Figure 3.

Schematic model for the effects of differentially targeted hydrogen peroxide (H₂O₂) on endothelial nitric oxide synthase (eNOS) phosphorylation pathways. This figure presents a model summarizing studies of endothelial cells expressing recombinant differentially targeted d-amino acid oxidase (DAAO). These experiments probed the effects of H₂O₂ generated in distinct subcellular compartments on oxidant-modulated phosphorylation pathways in vascular endothelial cells. DAAO is a soluble protein but can be targeted to different subcellular locales using N-terminal signal sequences. Following addition of the DAAO substrate d-alanine, the phosphorylation of key phosphoenzymes was analyzed.
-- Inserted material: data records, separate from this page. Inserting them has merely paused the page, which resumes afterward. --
-- ==== Sys2Proof/Word.lean ====
section
/-! DEFINITION. The word type of the LS-8 core. -/

namespace Sys2Proof

/-- The value of a register, a memory byte, an opcode or an operand: 8 bits, unsigned (00_scope.md R5;
10_state.md R10, `XLEN` = 8; log entry 11). -/
abbrev Byte := BitVec 8

end Sys2Proof
end

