-- ==== Sys2Proof/Machine/Fetch.lean ====
section
/-! DEFINITION. The fetch of a cycle (40_cycle.md R71 to R73), and the placing of one instruction
where the next fetch reads it. -/

namespace Sys2Proof.Machine

open Sys2Proof

/-- Read the opcode byte and the two bytes after it, whatever the opcode, in ascending order; the
first read outside memory ends the fetch with its fatal error (40_cycle.md R71, R72). -/
def fetch (s : State) : Except FatalError Latch :=
  match memRead s s.pc with
  | .error e => .error e
  | .ok op =>
    match memRead s (s.pc + 1) with
    | .error e => .error e
    | .ok a =>
      match memRead s (s.pc + 2) with
      | .error e => .error e
      | .ok b => .ok { op := op, a := a, b := b }

/-- The option `EXT_ALU` as it must stand for the byte to decode: on where it was on, and on where the
byte is one of the option's and no other instruction's (log entry 3). -/
def extAluFor (p : Params) (op : Byte) : Bool :=
  match dispatch { p with extAlu := true } op with
  | some m => p.extAlu || m.isOption
  | none => p.extAlu

/-- Memory with a byte written at an address that exists; an address outside memory is left alone. -/
def placeByte (size : Nat) (m : Memory) (addr : Nat) (v : Byte) : Memory :=
  if addr < size then Memory.write m addr v else m

/-- The state with three bytes where the next cycle fetches, the clock running (log entry 7). -/
def placeInstruction (s : State) (op a b : Byte) : State :=
  let size := s.params.memSize
  { s with
    status := .run
    err := none
    mem := placeByte size (placeByte size (placeByte size s.mem s.pc op) (s.pc + 1) a) (s.pc + 2) b
    params := { s.params with extAlu := extAluFor s.params op } }

end Sys2Proof.Machine
end

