-- ==== Sys2Proof/Certificates/Slice0/Obligations.lean ====
section
/-! DEFINITION. The statements about the machine.  Each docstring names the rule of spec/ that the
statement formalises, and the log entry of any choice it rests on. -/

open Sys2Proof Sys2Proof.Machine

/-! ### Encoding and decoding -/

/-- A few words of 30_encoding.md R57, written out bit by bit, decode to their instructions; 0x00, a
byte with bits 7:6 = 11, a byte that differs from ADD in bit 5 only, and SUB's byte with the option
off are rejected (R58, R59).  The byte values are the spec's defaults (D6; log entry 2). -/
def Obligations.DefaultWordsDecode : Prop :=
  decode Params.default 0b10011001 2 42 = .ok (.ldi 2 42) ∧
  decode Params.default 0b01000011 1 0 = .ok (.prn 1) ∧
  decode Params.default 0b00000001 0 0 = .ok .hlt ∧
  decode Params.default 0b10101010 0 1 = .ok (.mul 0 1) ∧
  decode Params.default 0b10100000 3 2 = .ok (.cmp 3 2) ∧
  decode Params.default 0b01001101 5 9 = .ok (.push 5) ∧
  decode Params.default 0b01001000 6 9 = .ok (.call 6) ∧
  decode Params.default 0b01010100 7 9 = .ok (.jgt 7) ∧
  decode { Params.default with extAlu := true } 0b10101001 4 5 = .ok (.sub 4 5) ∧
  decode Params.default 0b10101001 4 5 = .error (.unknownOpcode 0xA9) ∧
  decode Params.default 0b00000000 0 0 = .error (.unknownOpcode 0x00) ∧
  decode Params.default 0b11000001 0 0 = .error (.unknownOpcode 0xC1) ∧
  decode Params.default 0b10001000 0 1 = .error (.unknownOpcode 0x88)

/-- Decoding the bytes of an instruction gives it back, for every instruction of the machine, every
operand byte, every allowed opcode map, and whatever bytes follow (30_encoding.md R50, R52, R60). -/
def Obligations.DecodeEncodeRoundTrip : Prop :=
  ∀ (p : Params) (i : Instr) (op a b : Byte) (following rest : List Byte),
    p.Valid → p.enabled i.mnemonic = true →
    encode p i ++ following = op :: a :: b :: rest →
    decode p op a b = .ok i

/-- What the decoder accepts is the encoding of its answer, followed by the bytes that are not part
of the instruction; the encoding has `1 + nops(op)` bytes (30_encoding.md R52, R59). -/
def Obligations.EncodeDecodeRoundTrip : Prop :=
  ∀ (p : Params) (op a b : Byte) (i : Instr),
    p.Valid → decode p op a b = .ok i →
    p.enabled i.mnemonic = true ∧ (encode p i).length = 1 + nops op ∧
      ∃ unused, encode p i ++ unused = [op, a, b]

/-- The decoder rejects a byte by name exactly where no mnemonic of the machine has that exact byte
(30_encoding.md R58, R59; 40_cycle.md R74). -/
def Obligations.UnknownOpcodeIffNoTableEntry : Prop :=
  ∀ (p : Params) (op a b : Byte),
    decode p op a b = .error (.unknownOpcode op) ↔
      ∀ m, p.enabled m = true → p.opcode m ≠ op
H₂O₂ synthesized by DAAO constructs targeted either to endothelial cell nucleus (right) or to caveolae (left) led to the activation of protein kinase pathways that promote the phosphorylation of eNOS. H₂O₂ generated in either the nucleus or the cytosol leads to phosphorylation of the kinases PI3K, Akt1, and AMP-activated protein kinase (AMPK) and to the phosphorylation of acetyl CoA carboxylase (ACC) and eNOS. But only the H₂O₂ generated in the endothelial cell nucleus, not in the caveolae, leads to eNOS phosphorylation via AMPK: Caveola-derived H₂O₂ does not promote eNOS phosphorylation via AMPK, suggesting that different cellular pools of AMPK may be differentially regulated by oxidants. This figure exemplifies the importance of the subcellular localization of oxidants in the modulation of cell signaling pathways. Figure adapted from Reference 32 using BioRender.com.